I know it has been quite a while since you last heard from me. I’ve been rather busy; still trying to find a job, recovering from hand surgery, and spending a lot of quality time with an amazing woman, Trinity, whom I asked to share my life with.
I haven’t been posting about her because I felt like I might jinx things if I share them here online. But I guess that doesn’t seem to be much of an issue now. I’ll try to keep this as short as I can and update your more on her and our time together later.
Things with Trinity, as I’ll call her for numerous reasons, were going great up until about a week ago. I asked her to marry me in July and we were planning a wedding for early Spring next year. We had our wedding and reception venues reserved, and were going to book our hotel guest room contract. We had sent out the “Save the Date” notices to our friends and family. I was on cloud nine with her.
Then a week ago Thursday (10 days ago) she called me before going to bed (as she did every night) after her regular Thursday night dinner with her best friend.
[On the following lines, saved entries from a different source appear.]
/-- The image in its parts, when its layout can be read (R109 to R114, R138). -/
def parseProgram (r : Region) (p : Nat) (minc : W64) (b : Bytes) : Option Program :=
  if !headerOk b p then none
  else
    let sec (t : Nat) : Bytes := (sectionBytes b t).getD []
    let ds := chunks 64 ((sec 1).length / 64) (sec 1)
    let is_ := chunks 16 ((sec 6).length / 16) (sec 6)
    let fs := chunks 16 ((sec 2).length / 16) (sec 2)
    let rs := chunks 16 ((sec 9).length / 16) (sec 9)
    let shape := (sec 1).length % 64 == 0 && (sec 6).length % 16 == 0 && (sec 2).length % 16 == 0 && (sec 9).length % 16 == 0
      && ds.all (fun d => descriptorOk d p) && is_.all (fun e => fieldLE e 5 1 == 0 && decide (fieldLE e 6 2 < 512))
      && fs.all (fun e => fieldLE e 8 8 == 0) && rs.all (fun e => fieldLE e 12 4 == 0)
      && ((sectionBytes b 7).map migrateOk).getD true
    match allSome (ds.map (parseTask r (sec 4))) with
    | none => none
    | some ts =>
      let insts := is_.map parseInst
      if !shape || (sec 5).length ≠ ts.foldl (fun n k => n + k.vsize) 0 then none
      else some {
        part := BitVec.ofNat 7 p
        build := BitVec.ofNat 64 (fieldLE b 0x10 8)
        edgeInit := fieldLE b 8 4 == 1
        tasks := ts
        funcs := fs.map (fun e => (fieldLE e 0 4, fieldLE e 4 4))
        code := bytesWords ((sec 3).length / 8) (sec 3)
        const := sec 4
        vinit := initialVars insts ts (sec 5)
        insts := insts
        retain := rs.map parseRetain
        obuild := (sectionBytes b 7).map (fun m => BitVec.ofNat 64 (fieldLE m 0 8))
        drain := fieldLE (sec 7) 8 6
        migr := (chunks 24 (fieldLE (sec 7) 0x10 4) ((sec 7).drop 32)).map parseMigr
        bodyLen := b.length
        minc := minc }

/-! ### Code (R120) -/

/-- The words of a function. -/
def funcWords (g : Program) (f : Nat × Nat) : List W64 := (g.code.drop (f.1 / 8)).take (f.2 / 8)

/-- A word's instruction; the engine it names has no part in the checks. -/
def asInstr (w : W64) : Option Instr := Golup.decodeWord { er := .A, n := 0 } w

/-- A branch target lies in its function, and a CALL target is a function's start. -/
def targetOk (g : Program) (f : Nat × Nat) : Instr → Bool
  | .br _ b => decide (f.1 ≤ b.tgt.toNat ∧ b.tgt.toNat < f.1 + f.2)
  | .call _ b => g.funcs.any (fun x => x.1 == b.tgt.toNat)
  | _ => true

/-- END, RET or an unconditional branch. -/
def closesFunc : Instr → Bool
  | .endRun _ _ => true
  | .ret _ _ => true
  | .br _ b => !b.cnd
  | _ => false

/-- The functions that a function calls. -/
def callees (g : Program) (f : Nat × Nat) : List (Nat × Nat) :=
  g.funcs.filter (fun x => (funcWords g f).any (fun w => match asInstr w with
    | some (.call _ b) => b.tgt.toNat == x.1
    | _ => false))

/-- Functions at call depth n from a list of functions. -/
def atDepth (g : Program) : Nat → List (Nat × Nat) → List (Nat × Nat)
  | 0, l => l
  | n + 1, l => atDepth g n (g.funcs.filter (fun x => l.any (fun f => (callees g f).contains x)))

/-- Functions reached by calls from a list of functions, the list included. -/
def reached (g : Program) : Nat → List (Nat × Nat) → List (Nat × Nat)
  | 0, l => l
  | n + 1, l => reached g n (g.funcs.filter (fun x => l.contains x || l.any (fun f => (callees g f).contains x)))

/-- A load or store with base W0 whose address no task's sizes decide: its alignment, and the bounds of CON and SCR (R119, R120). -/
def baseOk (g : Program) : Instr → Bool
  | .ld _ f => f.wa != 0 || fixedOk f
  | .st _ f => f.wa != 0 || fixedOk f
  | _ => true
where
  /-- An access at a fixed offset. -/
  fixedOk (f : MFields) : Bool :=
    let n := szBytes f.sz
    f.off.toNat % n == 0 && (match f.sp with
      | .con => decide (f.off.toNat + n ≤ g.const.length)
      | .scr => decide (f.off.toNat + n ≤ 16384)
      | _ => true)

/-- One function's words (R120). -/
def funcOk (g : Program) (codeLen : Nat) (f : Nat × Nat) : Bool :=
  let ws := funcWords g f
  f.1 % 8 == 0 && f.2 % 8 == 0 && decide (0 < f.2) && decide (f.1 + f.2 ≤ codeLen)
    && ws.all (fun w => match asInstr w with | some i => i.wf && targetOk g f i && baseOk g i | none => false)
    && (((ws.getLast?).bind asInstr).map closesFunc).getD false
    && g.funcs.all (fun x => x == f || decide (x.1 + x.2 ≤ f.1 ∨ f.1 + f.2 ≤ x.1))
    && !(reached g g.funcs.length (callees g f)).contains f

/-- Words of EXP that a task exposes (R94, R113). -/
def expWords (r : Region) (k : Task) : Nat := k.xlist.foldl (fun n i => n + (if typeOf r i.toNat = tyCount then 2 else 1)) 0

/-- The opcodes of function blocks (R121). -/
def fbOps : List Nat := [0x80, 0x81, 0x82, 0x84, 0x85, 0x86, 0x88, 0x89, 0x8A, 0x8B, 0x8C]

/-- An instruction with base W0 passes R119 with the sizes that the image declares. -/
def staticOk (r : Region) (g : Program) (k : Task) (w : W64) : Bool :=
  let op := bits w 63 56
  match asInstr w with
  | some (.ld _ f) => f.wa != 0 || spaceOk f
  | some (.st _ f) => f.wa != 0 || spaceOk f
  | some (.out _ f) => f.wa != 0 || decide (f.idx.toNat < k.outs.length)
  | some (.lsp _ f) => f.wa != 0 || decide (f.idx.toNat < k.loops.length)
  | some (.lbank _ f) => f.wa != 0 || decide (f.idx.toNat < k.loops.length)
  | some (.event _ f) => f.wa != 0 || decide (f.idx.toNat < k.events.length)
  | _ =>
    if fbOps.contains op && bits w 47 43 == 0 then
      let a := bits w 19 0
      a % 32 == 0 && decide (a + 32 ≤ k.vsize) && g.insts.any (fun i => i.slot == k.slot && i.voff == a && i.kind.toNat == op)
    else true
where
  /-- A static load or store. -/
  spaceOk (f : MFields) : Bool :=
    let n := szBytes f.sz
    let len := match f.sp with
      | .exp => 64 + 8 * expWords r k
      | .var => k.vsize
      | .con => g.const.length
      | .scr => 16384
    f.off.toNat % n == 0 && decide (f.off.toNat + n ≤ len)

/-- A task without variables, lists or exposure: what a program without tasks declares. -/
def noTask : Task :=
  { slot := 0, kind := .cyclic, prio := 0, part := 0, wdt := 0, entry := 0, period := 0, phase := 0, trig := 0, tpoint := 0, tlevel := 0,
    vsize := 0, xlist := [], outs := [], loops := [], events := [] }

/-- Every access with base W0 passes R119 with the sizes that some task of the program declares, whether or not a task reaches it
(R120). -/
def basesOk (r : Region) (g : Program) : Bool :=
  let ks := if g.tasks.isEmpty then [noTask] else g.tasks
  g.funcs.all (fun f => (funcWords g f).all (fun w => ks.any (fun k => staticOk r g k w)))

/-- A task's entry, call depth and static accesses (R120). -/
def taskCodeOk (r : Region) (g : Program) (k : Task) : Bool :=
  match g.funcs.find? (fun f => f.1 == k.entry.toNat) with
  | none => false
  | some f => (atDepth g 17 [f]).isEmpty && (reached g g.funcs.length [f]).all (fun x => (funcWords g x).all (staticOk r g k))

/-! ### Points, loops, events, instances (R60, R90, R101, R114, R120, R445) -/

/-- A task's trigger (R90, R101). -/
def triggerOk (r : Region) (p : Nat) (k : Task) : Bool :=
  let i := k.tpoint.toNat
  let ty := typeOf r i
  match k.trig with
  | 0 => true
  | 5 => decide (i < 48) && mayRead r p (0xE0 + i)
  | n => mayRead r p i && (decide (3 ≤ n) || (ty != tyBool && ty != tyCount && ty != tyCount2))

/-- A task's lists (R60, R101, R120). -/
def listsOk (r : Region) (p : Nat) (g : Program) (k : Task) : Bool :=
  k.xlist.all (fun i => mayRead r p i.toNat) && decide k.xlist.Nodup
    && k.outs.all (fun i =>
      let ty := typeOf r i.toNat
      let m := modeOf r i.toNat
      ownerOf r i.toNat == p && (isOutput m || isMemo m) && ty != tyCount && ty != tyCount2
        && !r.loops.any (fun e => e.2.valid && e.2.owner.toNat == p && bits (e.2.word 2) 19 0 == i.toNat))
    && k.loops.all (fun l => (loopOf r l.toNat).owner.toNat == p)
    && k.events.all (fun e => g.tasks.any (fun t => t.slot == e && t.kind == .event))

/-- Two ranges of one task's variables share a byte. -/
def rangesMeet (a : BitVec 9 × Nat × Nat) (b : BitVec 9 × Nat × Nat) : Bool :=
  a.1 == b.1 && decide (max a.2.1 b.2.1 < min (a.2.1 + a.2.2) (b.2.1 + b.2.2))

/-- No two ranges of a list meet. -/
def disjointRanges : List (BitVec 9 × Nat × Nat) → Bool
  | [] => true
  | a :: l => l.all (fun b => !rangesMeet a b) && disjointRanges l

/-- The instance directory (R114, R129). -/
def instsOk (g : Program) : Bool :=
  let vsize (s : BitVec 9) : Option Nat := (g.tasks.find? (fun k => k.slot == s)).map (fun k => k.vsize)
  g.insts.all (fun i => i.iid != 0 && (match vsize i.slot with | some n => decide (i.voff + i.len ≤ n) | none => false)
      && (i.kind == 1 || (fbOps.contains i.kind.toNat && i.voff % 32 == 0 && i.len == 32)))
    && decide ((g.insts.map (fun i => i.iid)).Nodup)
    && disjointRanges ((g.insts.filter (fun i => i.kind != 1)).map (fun i => (i.slot, i.voff, i.len)))

/-- The RETAIN section (R445). -/
def retainOk (g : Program) : Bool :=
  let block (x : Retain) : Option Inst := g.insts.find? (fun i => i.iid == x.iid && i.kind == 1)
  g.retain.all (fun x => x.off % 8 == 0 && x.len % 8 == 0 && x.len != 0 && (match block x with | some b => decide (x.off + x.len ≤ b.len) | none => false))
    && disjointRanges (g.retain.filterMap (fun x => (block x).map (fun b => (b.slot, b.voff + x.off, x.len))))

/-- One migration entry (R140). -/
def migrOk (old new : Program) (e : Migr) : Bool :=
  let size (g : Program) (s : BitVec 9) : Option Nat := (g.tasks.find? (fun k => k.slot == s)).map (fun k => k.vsize)
  match convSizes e.conv, size old e.oslot, size new e.nslot with
  | some (ss, ds), some n, some m =>
    let a := if e.conv = 0 then 4 else max ss ds
    let unit := if e.conv = 0 then 1 else ss
    let d := if e.conv = 0 then e.len else e.len / ss * ds
    e.len % unit == 0 && e.ooff % a == 0 && e.noff % a == 0 && decide (e.ooff + e.len ≤ n ∧ e.noff + d ≤ m)
      && new.insts.all (fun i => i.kind == 1 || !rangesMeet (e.nslot, e.noff, d) (i.slot, i.voff, i.len))
  | _, _, _ => false

/-- The destination ranges of the migration entries. -/
def migrRanges (g : Program) : List (BitVec 9 × Nat × Nat) :=
  g.migr.map (fun e => (e.nslot, e.noff, if e.conv = 0 then e.len else destLen e))

/-- Surviving variable forces: at most 64 words for any task (R137, R159). -/
def forcesFit (r : Region) (p : Nat) (old new : Program) : Bool :=
  let fs := (r.forces.filter (fun f => f.vkey && f.part.toNat == p)).filterMap (mapForce old new)
  let slotOfForce (f : Force) : Option (BitVec 9) := (new.insts.find? (fun b => b.iid == f.iid && b.kind == 1)).map (fun b => b.slot)
  new.tasks.all (fun k => decide ((fs.filter (fun f => slotOfForce f == some k.slot)).length ≤ 64))

/-! ### Pools (R95, R118, R137, R445) -/

/-- Programs that hold room in a region: running and waiting. -/
def heldPrograms (r : Region) : List Program := (r.programs ++ r.waiting).filterMap (fun e => e.2)

/-- Exposure pool bytes of a program: two exposures for each task (R95). -/
def exposureBytes (r : Region) (g : Program) : Nat := g.tasks.foldl (fun n k => n + 2 * (64 + 8 * expWords r k)) 0
/-- VAR pool bytes. -/
def varBytes (g : Program) : Nat := g.tasks.foldl (fun n k => n + k.vsize) 0
/-- Code store bytes: CODE and CONST (R118). -/
def storeBytes118 (g : Program) : Nat := 8 * g.code.length + g.const.length

/-- A pool of `size` bytes holds the programs of a region and a new one. -/
def poolHolds (r : Region) (g : Program) (use : Program → Nat) (size : Nat) : Bool :=
  decide ((heldPrograms r).foldl (fun n x => n + use x) (use g) ≤ size)

/-- Retained ranges of the other partitions' programs and of the new one. -/
def retainAfter (r : Region) (p : Nat) (g : Program) : List Retain :=
  (r.programs.filter (fun e => e.1 != p)).flatMap (fun e => (e.2.map Program.retain).getD []) ++ g.retain

/-- The checks of a parsed image in partition p (R90, R95, R120, R137, R140, R445). DESIGN CHOICE (log entry 76): a slot that only
the waiting image of another partition names counts as held by it. -/
def loadChecks (r : Region) (p : Nat) (g : Program) : List (Bool × Stat) :=
  let others := (r.programs ++ r.waiting).filter (fun e => e.1 != p)
  let taken (k : Task) : Bool := others.any (fun e => (e.2.map (fun x => x.tasks.any (fun t => t.slot == k.slot))).getD false)
  let codeLen := 8 * g.code.length
  let old := programOf r p
  [(decide (g.tasks.length ≤ 32) && decide ((g.tasks.filter (fun k => k.kind == .error)).length ≤ 1)
      && decide ((g.tasks.map (fun k => k.slot)).Nodup) && !g.tasks.any taken, .refused),
    (g.tasks.all (triggerOk r p), .refused), (instsOk g, .refused), (retainOk g, .refused),
    (g.funcs.all (funcOk g codeLen) && decide g.funcs.Nodup, .refused), (g.tasks.all (taskCodeOk r g), .refused), (basesOk r g, .refused),
    (g.tasks.all (listsOk r p g), .refused),
    (match old with
      | none => true
      | some o => g.obuild == some o.build && g.migr.all (migrOk o g) && disjointRanges (migrRanges g) && forcesFit r p o g, .refused),
    (decide (retainSize (countPoints r).length (retainAfter r p g) (validLoops r).length ≤ retainMax), .refused),
    (poolHolds r g (exposureBytes r) (24 * 2 ^ 20), .noSpace), (poolHolds r g varBytes (16 * 2 ^ 20), .noSpace),
    (poolHolds r g storeBytes118 (32 * 2 ^ 20), .noSpace)]

end Sys2Proof.Machine
end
Out of the blue, she told me she was feeling very stressed about all of the wedding plans, to include our finances because of my lack of a job currently and her lack of income from a rental property she hasn’t had filled for months, along with other personal concerns. She said she felt rushed a little and wanted to postpone the wedding date for a while until we had things established a little better. I was totally supportive and had even told her that I had considered that us getting married next Summer right after school restarted would probably be a much better time to get married.
You see, she wanted to incorporate all of our children in the ceremony and my son gets back from visiting his mother for the summer in mid August right before school stats.
Everything had been OK since then, but she was still acting a little weird. And I was still adjusting to the news. You can’t expect her to drop news like that on me without it bothering me a little bit. Though I was supportive and understanding, the fact that the change was bothering me didn’t set well with her. And then my normal joking, flirty ways – that she originally fell madly in love with – began to annoy her. It seemed I couldn’t say much of anything substantial (especially something related to my feelings) without her getting upset or irritated.
Then Friday (2 days ago) we met for lunch and discussed things further. I started feeling much better after our talk, because she was reassuring me that she still loved me, I still made her happy, and her goal of marrying me and spending our lives together has not changed. We spent the rest of the day texting like normal. Then after her kids went to bed, she called me and dropped the bomb on me.
None of it really makes sense. Yes, we had bumps in the road just like everybody else. Yes, she likes to shut down when she gets stressed and isn’t the best communicator. But none of the issues were remotely close to “relationship killers”, hell, not even the sum total of the issues were enough to terminate a serious relationship like this.
This issues definitely seemed to be the stress of combining our households and her maintaining her free time, and a few smaller issues which we had dealt with early on that seemed to linger. But again, nothing that couldn’t be resolved or worked out.
I tried reassuring her that the wedding plans were not the priority – that her happiness was – but she insisted I was just saying that, but wouldn’t give me the chance to prove it. And several of her “issues” were easily explained away or remedied, but she made sure to say that it wasn’t going to change her mind. She finally ended it by saying she was going to return the ring to me. I reiterated that it didn’t have to be this way and we deserved more of a shot than this.
Since Friday, I have not heard from her (as I’ve mentioned). I’ve desperately wanted to hear her voice or just tell her the usual nonsensical things that transpired in my day. I’ve had to fight from texting her good morning or calling her before bed every day.
Everyone I’ve talked to says I just need to give her some time and space. If I try to reach out too soon, it will just make things worse and push her farther away. I definitely don’t want that. I hope they’re right. But it doesn’t make it any easier.
How much time? How long do I have to wait before I can reach out to her?
She still hasn’t removed me or my family and friends from her Facebook. If you knew her, you would know how serious keeping her Facebook private is to her. She only has about 35 friends and family on Facebook. She’s been on Facebook numerous times since Friday night, so if she was going to do that I figure she would’ve done it by now. I can’t help but hold onto that as a small glimmer of hope that she isn’t fully committed to terminating our relationship.
And though everyone is telling me that I will hear from her and she might come back, because they all saw how great we were together and can’t imagine someone throwing it away so hastily. I sure hope they’re right, but I’m not getting my hopes up and am doubtful I will hear from her anytime soon. That’s why I have the asterisk (*) in the headline.
I’ll definitely keep you all updated on things as they transpire – if anything does happen. In the meantime, if you have any specific questions you want me to address about in my next posts, or if you have any comments or suggestions, please feel free to drop me a line. I’m especially curious to know if any of you have taken “a break” like this and how long it lasted.
And as always, thank you all for reading!